[Supplied data]
[Start of Attachment]

-- ==== Sys2Proof/Machine/Units.lean ====
section
/-! DEFINITION. Logical units: the map and its cache, the journal, deallocation (R338 to R341, R350). -/

namespace Sys2Proof.Machine

/-- The number of the map page of a unit: 2,048 entries of one namespace (R339; the numbering is a DESIGN CHOICE, log 41). -/
def mapPage (nsid lba : Nat) : Nat := nsid * 2 ^ 28 + lba / 2048

/-- The map entry of a unit. -/
def State.entry? (s : State) (nsid lba : Nat) : Option MapE :=
  s.media.map.find? fun e => e.nsid == nsid && e.lba == lba

/-- Map pages that the floor holds, and the most that are cached, in pages of 16 KiB (R340). -/
def floorPages : Nat := 4194304
def State.ceilPages (s : State) : Nat := s.variant.mapCeilMiB * 64

/-- Whether a cached map page lies above the floor: it then has a unit of class 2. -/
def State.aboveFloor (s : State) (page : Nat) : Bool := s.resv.units.any fun u => u.cls == 2 && u.key == page

/-- The clean page in the floor with the earliest access. -/
def stalePage (s : State) : Option Nat :=
  ((s.media.pages.filter fun p => !s.media.dirty.contains p.1 && !s.aboveFloor p.1).foldl (fun (b : Option (Nat × Nat)) p => match b with
    | none => some p
    | some q => if p.2 < q.2 then some p else b) none).map (·.1)

/-- Bring a map page into the cache: into the floor, into the shared remainder, or in place of the clean page accessed
longest ago (R340). -/
def cachePage (page : Nat) (s : State) : State :=
  let add := fun (s : State) => s.modMedia fun m => { m with pages := m.pages ++ [(page, s.now)] }
  if (s.media.pages.filter fun p => !s.aboveFloor p.1).length < floorPages then add s
  else
    match (if s.media.pages.length < s.ceilPages then allocate 2 page 8 16384 s.now 0 s else none) with
    | some s => add s
    | none => match stalePage s with
      | some q => add (s.modMedia fun m => { m with pages := m.pages.filter fun p => p.1 != q })
      | none => s

/-- A lookup of a map page counts as a hit or as a miss, which reads the page (R340). -/
def lookupPage (page : Nat) (s : State) : State :=
  if s.media.pages.any fun p => p.1 == page then
    modUnit 2 page (fun u => { u with age := s.now }) (s.modMedia fun m => { m with
      pages := m.pages.map fun p => if p.1 == page then (page, s.now) else p
      mapHit := m.mapHit + 1, hitAll := m.hitAll + 1 })
  else cachePage page (s.modMedia fun m => { m with mapMiss := m.mapMiss + 1, missAll := m.missAll + 1 })

/-- The map pages of a range of units. -/
def pagesOf (nsid lba n : Nat) : List Nat :=
  if n = 0 then [] else (List.range ((lba + n - 1) / 2048 - lba / 2048 + 1)).map (· + mapPage nsid lba)

/-- Dirty map pages fill at most 8 GiB (R340). -/
def dirtyPages : Nat := 524288

/-- Changes of the map: recorded in the journal, and their pages dirty; beyond 8 GiB of dirty pages an update waits, kept by the journal
(R340, R350); see log 122 (DEDUCED). -/
def journaled (pages : List Nat) (n : Nat) (s : State) : State :=
  s.modMedia fun m =>
    let new := pages.filter fun p => !m.dirty.contains p && !m.late.contains p
    let room := dirtyPages - m.dirty.length
    { m with
      journal := m.journal + n, sinceCkpt := m.sinceCkpt + n
      dirty := m.dirty ++ new.take room, late := m.late ++ new.drop room }

/-- The bytes that a namespace holds for a unit. -/
def State.unitBytes (s : State) (nsid lba : Nat) : List Byte :=
  match s.nss.find? fun n => n.id == nsid with
  | some n => Mem.read 0 n.mem (lba * 4096) 4096
  | none => zeros 4096

/-- Keep what units hold before a change of theirs is recorded in the journal, in its order (R433). -/
def noteUndo (units : List (Nat × Nat)) (s : State) : State :=
  let new := units.zipIdx.map fun x =>
    (⟨s.media.journal + x.2, x.1.1, x.1.2, s.unitBytes x.1.1 x.1.2, s.entry? x.1.1 x.1.2⟩ : Undo)
  s.modMedia fun m => { m with undo := m.undo ++ new }

/-- Set the map entry of a unit: a write clears BAD (R341). -/
def setEntry (e : MapE) (s : State) : State :=
  journaled [mapPage e.nsid e.lba] 1 ((noteUndo [(e.nsid, e.lba)] s).modMedia fun m => { m with
    map := (m.map.filter fun x => !(x.nsid == e.nsid && x.lba == e.lba)) ++ [e] })

/-- Write Zeroes, deallocation, destruction: units read as zero and have no entry (R46, R341). -/
def dropUnits (nsid lba n : Nat) (s : State) : State :=
  let hit := sortDedup ((s.media.map.filter fun e => e.nsid == nsid && decide (lba ≤ e.lba ∧ e.lba < lba + n)).map (·.lba) ++
    (s.media.wb.filter fun u => u.nsid == nsid && decide (lba ≤ u.lba ∧ u.lba < lba + n)).map (·.lba))
  let s := noteUndo (hit.map fun l => (nsid, l)) s
  let s := modNs nsid (fun x => { x with mem := Mem.clear x.mem (lba * 4096) (n * 4096) }) s
  let s := s.modMedia fun m => { m with
    map := m.map.filter fun e => !(e.nsid == nsid && decide (lba ≤ e.lba ∧ e.lba < lba + n))
    wb := m.wb.filter fun u => !(u.nsid == nsid && decide (lba ≤ u.lba ∧ u.lba < lba + n)) }
  if hit.isEmpty then s else journaled (sortDedup (hit.map fun l => mapPage nsid l)) hit.length s

/-- The die set of a place and the number of its member there (R335). -/
def dieSetOf (v : Variant) (l : Loc) : Nat := l.ch / 32 * v.diesPerChannel + l.die

/-- Units that the host has written and units that were programmed count towards the write amplification of 24 hours (Table 12.6). -/
def countUnits (host media : Nat) (s : State) : State :=
  s.modMedia fun m => { m with
    hostW := m.hostW + host, mediaW := m.mediaW + media
    waf := (m.waf.filter fun x => decide (s.now < x.1 + 86400000000)) ++ [(s.now, host, media)] }

/-- The stripe row of a place in its superblock, counted page by page and within a page by plane (R336; see log 105, DESIGN CHOICE). -/
def rowOf (l : Loc) : Nat := l.page * 6 + l.plane

/-- Stripe rows of a superblock. -/
def Superblock.rows (b : Superblock) : Nat := (if b.slc then 768 else 3072) * 6

/-- The superblock that holds a place, if it holds or held data. -/
def State.sbOf (s : State) (l : Loc) : Option Superblock :=
  s.media.sbs.find? fun b => b.set == dieSetOf s.variant l && b.block == l.block

/-- The members of a die set whose dies have failed (R356). -/
def State.outOf (s : State) (set : Nat) : List Nat :=
  (s.media.failed.filter fun d => d.1 / 32 * s.variant.diesPerChannel + d.2 == set).map fun d => d.1 % 32

/-- The member that holds the parity of superblock `block`: member `block` mod 32 (R336), and in a die set that runs with fewer dies the
next one that works; see log 121 (DEDUCED). -/
def parityIn (out : List Nat) (block : Nat) : Nat :=
  (((List.range 32).map fun i => (block + i) % 32).find? fun k => !out.contains k).getD (block % 32)
def Superblock.parity (b : Superblock) : Nat := parityIn b.out b.block

/-- A page at a place has been programmed, `n` units of it: its superblock holds data, with the time and the temperature of its rows
(R351). -/
def noteProgram (l : Loc) (n : Nat) (s : State) : State :=
  let set := dieSetOf s.variant l
  let t := s.pwr.temps.getD 4 0
  let new := (List.range n).map fun i => (l.ch % 32, l.unit + i)
  match s.sbOf l with
  | some _ =>
    s.modMedia fun m => { m with sbs := m.sbs.map fun b =>
      if b.set == set && b.block == l.block then
        { b with lastAt := s.now, lastTemp := t, row := rowOf l, used := (if b.row = rowOf l then b.used else []) ++ new }
      else b }
  | none =>
    let b : Superblock := {
      set := set, block := l.block, slc := l.slc, progAt := s.now, temp := t, lastAt := s.now, lastTemp := t, age := 0, reads := 0
      step := 0, refresh := false, reloc := false, scrubbed := s.now, row := rowOf l, used := new
      out := s.outOf set }
    s.modMedia fun m => { m with sbs := m.sbs ++ [b] }

/-- Whether a page is good: its die has not failed, its block is not retired (R355, R356). -/
def State.goodPage (s : State) (ch die plane block : Nat) : Bool :=
  !s.media.failed.contains (ch, die) &&
  !(s.media.retired.any fun r => r.ch == ch && r.die == die && r.plane == plane && r.block == block)

/-- Superblocks of a die set that retired blocks have used up: each gives one spare block to each plane of each die (R355; see log 105,
DEDUCED). -/
def State.givenUp (s : State) (set : Nat) : Nat :=
  let mine := s.media.retired.filter fun r => r.ch / 32 * s.variant.diesPerChannel + r.die == set
  maxOf (mine.map fun r => (mine.filter fun x => x.ch == r.ch && x.plane == r.plane).length)

/-- Free superblocks of a die set (R346; see log 105, DEDUCED). -/
def State.freeSbs (s : State) (set : Nat) : Nat :=
  1820 - (s.media.sbs.filter fun b => b.set == set).length - s.givenUp set

/-- The places of a row of a superblock that can take a unit: on a data die, on a good page, not yet programmed (R336, R355, R356). -/
def State.roomIn (s : State) (b : Superblock) (row : Nat) : List Loc :=
  let per := s.variant.diesPerChannel
  (List.range 128).filterMap fun i =>
    let k := i / 4
    let ch := b.set / per * 32 + k
    if k != b.parity && s.goodPage ch (b.set % per) (row % 6) b.block && !(b.row == row && b.used.contains (k, i % 4)) then
      some ⟨ch, b.set % per, row % 6, b.block, row / 6, i % 4, b.slc⟩
    else none

/-- The next place of a superblock in row order; none when it is closed (R336). -/
def State.nextIn (s : State) (b : Superblock) : Option Loc :=
  if b.rows ≤ b.row then none
  else match s.roomIn b b.row with
    | l :: _ => some l
    | [] => if b.row + 1 < b.rows then (s.roomIn b (b.row + 1)).head? else none

/-- Whether a superblock is open: it can take units and is not to be emptied. At most 32 are open at once (R337). -/
def State.isOpen (s : State) (b : Superblock) : Bool := !b.refresh && !b.reloc && (s.nextIn b).isSome
def State.mayOpen (s : State) (set : Nat) : Bool :=
  s.freeSbs set != 0 && decide ((s.media.sbs.filter s.isOpen).length < 32)

/-- The first free superblock of a die set from block `n` on. -/
def State.firstFree (s : State) (set n : Nat) : Nat :=
  let at_ := fun i => (n + i) % 1820 + 1
  at_ (((List.range (s.media.sbs.length + 1)).find? fun i => !(s.media.sbs.any fun b => b.set == set && b.block == at_ i)).getD 0)

/-- Whether the flash-management cores run: from step 5 of a start, not in Trickle mode. -/
def State.mediaOn (s : State) : Bool := s.boot.phase == .replay || s.boot.phase == .ready

/-- Whether a unit lies in a superblock. -/
def State.inSb (s : State) (set block : Nat) (l : Loc) : Bool := dieSetOf s.variant l == set && l.block == block

/-- Valid units of a superblock: mapped units, and the four units of each map page (R346). -/
def State.validIn (s : State) (b : Superblock) : Nat :=
  (s.media.map.filter fun e => !e.bad && s.inSb b.set b.block e.loc).length +
  4 * (s.media.directory.filter fun d => s.inSb b.set b.block d.2).length

/-- Superblocks whose valid units have all gone are to be erased (R347). -/
def State.emptied (s : State) (b : Superblock) : Bool :=
  s.validIn b = 0 && (b.refresh || b.reloc || (s.nextIn b).isNone || s.media.victims.contains (b.set, b.block))

/-- The group of 128 dies of a die set: four die sets (Table 14.2; see log 102, DEDUCED). -/
def eraseGroupOf (set : Nat) : GUnit := .eraseGroup (set / 4)

/-- Groups with superblocks to erase ask for their erase pulses (class 4, 16 W), while the media work. -/
def askErases (s : State) : State :=
  if s.mediaOn && decide (s.mgmt.ps < 3) then
    (s.media.sbs.filter s.emptied).foldl (fun s b => askSurge 4 (eraseGroupOf b.set) 160 s) s
  else s

/-- A place on flash that the spec leaves to the sled (a free value, log 9), outside die set `avoid`: the next place of an open
superblock, or the first of a superblock that is opened (R336, R337). -/
def drawLoc (slc : Bool) (avoid : Option Nat) (s : State) : Loc × State :=
  let r := draw s
  let n := r.1.toNat
  let opened := s.media.sbs.filter fun b => b.slc == slc && some b.set != avoid && s.isOpen b
  let sets := (List.range s.variant.dieSets).filter fun d => some d != avoid && s.mayOpen d
  let k := n % (opened.length + sets.length)
  let fresh := fun (d : Nat) =>
    let b : Superblock := {
      set := d, block := s.firstFree d (n / 2 ^ 8), slc := slc, progAt := 0, temp := 0, lastAt := 0, lastTemp := 0, age := 0, reads := 0
      step := 0, refresh := false, reloc := false, scrubbed := 0, row := 0, used := [], out := s.outOf d }
    ((s.nextIn b).getD ⟨0, 0, 0, 1, 0, 0, slc⟩, r.2)
  match opened[k]? with
  | some b => ((s.nextIn b).getD ⟨0, 0, 0, 1, 0, 0, slc⟩, r.2)
  | none => fresh (sets.getD (k - opened.length) 0)

end Sys2Proof.Machine
end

[End of Attachment]

[Goal of the exercise] Using the records above, restate word for word the lines from the one with "Trickle mode. -/" through the one with "def askErases (s", both included.

[Answer for this exercise]
/-- Whether the flash-management cores run: from step 5 of a start, not in Trickle mode. -/
def State.mediaOn (s : State) : Bool := s.boot.phase == .replay || s.boot.phase == .ready

/-- Whether a unit lies in a superblock. -/
def State.inSb (s : State) (set block : Nat) (l : Loc) : Bool := dieSetOf s.variant l == set && l.block == block

/-- Valid units of a superblock: mapped units, and the four units of each map page (R346). -/
def State.validIn (s : State) (b : Superblock) : Nat :=
  (s.media.map.filter fun e => !e.bad && s.inSb b.set b.block e.loc).length +
  4 * (s.media.directory.filter fun d => s.inSb b.set b.block d.2).length

/-- Superblocks whose valid units have all gone are to be erased (R347). -/
def State.emptied (s : State) (b : Superblock) : Bool :=
  s.validIn b = 0 && (b.refresh || b.reloc || (s.nextIn b).isNone || s.media.victims.contains (b.set, b.block))

/-- The group of 128 dies of a die set: four die sets (Table 14.2; see log 102, DEDUCED). -/
def eraseGroupOf (set : Nat) : GUnit := .eraseGroup (set / 4)

/-- Groups with superblocks to erase ask for their erase pulses (class 4, 16 W), while the media work. -/
def askErases (s : State) : State :=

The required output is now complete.